Ele parou de andar e a puxou para um abraço, uma mão acariciando seu cabelo, a outra repousando suavemente em sua barriga ainda lisa. O olhar em seus olhos... era um olhar de amor e admiração tão profundos, um olhar que ele nunca, jamais me deu.

"Eu prometo", ele sussurrou, a voz embargada de emoção. "Eu nunca mais vou te deixar sozinha."

"É bom mesmo", disse ela, um pequeno sorriso triunfante brincando em seus lábios.

Caio interveio, sua voz tentando um tom leve. "É melhor ele não deixar. Ele tem que cuidar de você."

Os três ficaram ali, uma pequena família perfeita, silhuetados contra a luz brilhante da entrada do hospital. A cena era tão dolorosa que fez meus olhos arderem.

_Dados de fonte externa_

/-! ### The payload loop of accept (R260): one byte -/

/-- The state after the byte `b` has been stored at PAY_LEN and counted. -/
def storeText (b : Byte) (s : State) : State :=
  { s with
    session := { s.session with payLen := s.session.payLen + 1 }
    mem := (storePay s.session.payLen.toNat b s).mem }

/-- The state after a byte has been dropped for want of room. -/
def dropText (s : State) : State := { s with session := { s.session with payOvf := true } }

/-- The state after the terminating NUL has been stored and counted. -/
def storeNul (s : State) : State :=
  setDoneIrq { storeText 0 s with session := { (storeText 0 s).session with dstate := .done } }

theorem appendPayload_nil (s : State) :
    appendPayload [] s = { s with session := { s.session with dstate := .frameComplete } } := rfl

theorem appendPayload_nul (bs : List Byte) (s : State) : appendPayload (0 :: bs) s = storeNul s := by
  rw [appendPayload, if_pos rfl]
  unfold storeNul storeText storePay
  split <;> rfl

theorem appendPayload_room {b : Byte} (hb : b ≠ 0) (bs : List Byte) {s : State}
    (hroom : s.session.payLen.toNat < s.latched.maxstr.toNat - 1) :
    appendPayload (b :: bs) s = appendPayload bs (storeText b s) := by
  rw [appendPayload, if_neg hb, if_pos hroom]
  unfold storeText storePay
  split <;> rfl

theorem appendPayload_full {b : Byte} (hb : b ≠ 0) (bs : List Byte) {s : State}
    (hfull : ¬s.session.payLen.toNat < s.latched.maxstr.toNat - 1) :
    appendPayload (b :: bs) s = appendPayload bs (dropText s) := by
  rw [appendPayload, if_neg hb, if_neg hfull]
  rfl

theorem nul_mem_cons_iff {b : Byte} (hb : b ≠ 0) (bs : List Byte) : 0 ∈ b :: bs ↔ 0 ∈ bs :=
  List.mem_cons.trans (or_iff_right (Ne.symm hb))

/-- Everything but PAY, PAY_LEN and PAY_OVF after the payload loop: DSTATE and DONE tell whether there was a NUL. -/
theorem appendPayload_eq (bs : List Byte) (s : State) : appendPayload bs s = { s with
    session := { s.session with
      payLen := (appendPayload bs s).session.payLen
      payOvf := (appendPayload bs s).session.payOvf
      dstate := if 0 ∈ bs then .done else .frameComplete }
    mem := (appendPayload bs s).mem
    irqStatus := s.irqStatus ||| (if 0 ∈ bs then 0b0100 else 0) } := by
  induction bs generalizing s with
  | nil => simp [appendPayload_nil]
  | cons b bs ih =>
    by_cases hb : b = 0
    · subst hb
      simp only [appendPayload_nul, List.mem_cons, true_or, if_true]
      rfl
    · simp only [nul_mem_cons_iff hb]
      by_cases hroom : s.session.payLen.toNat < s.latched.maxstr.toNat - 1
      · rw [appendPayload_room hb bs hroom]
        exact ih (storeText b s)
      · rw [appendPayload_full hb bs hroom]
        exact ih (dropText s)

Clara encostou a cabeça no peito de Dante. "Você sempre vai ser tão bom para mim?"

Ele beijou o topo da cabeça dela. "Claro que vou. Você é minha esposa. Você está carregando meu filho."

Minha esposa. Meu filho.

O gosto de sangue encheu minha boca novamente. Pressionei a mão nos lábios, forçando-me a engolir.

Virei-me e saí do hospital, minhas pernas se movendo no piloto automático.

Meu celular vibrou. Uma mensagem de Caio.

`E aí, pequena. Como foi o check-up? Desculpe, fiquei preso em uma reunião e não pude ir. Prometo que estarei lá no próximo!`

Eu encarei a tela, e uma risada borbulhou do meu peito, um som quebrado e histérico que era metade soluço, metade grito. As lágrimas escorriam pelo meu rosto enquanto eu andava cegamente pela rua.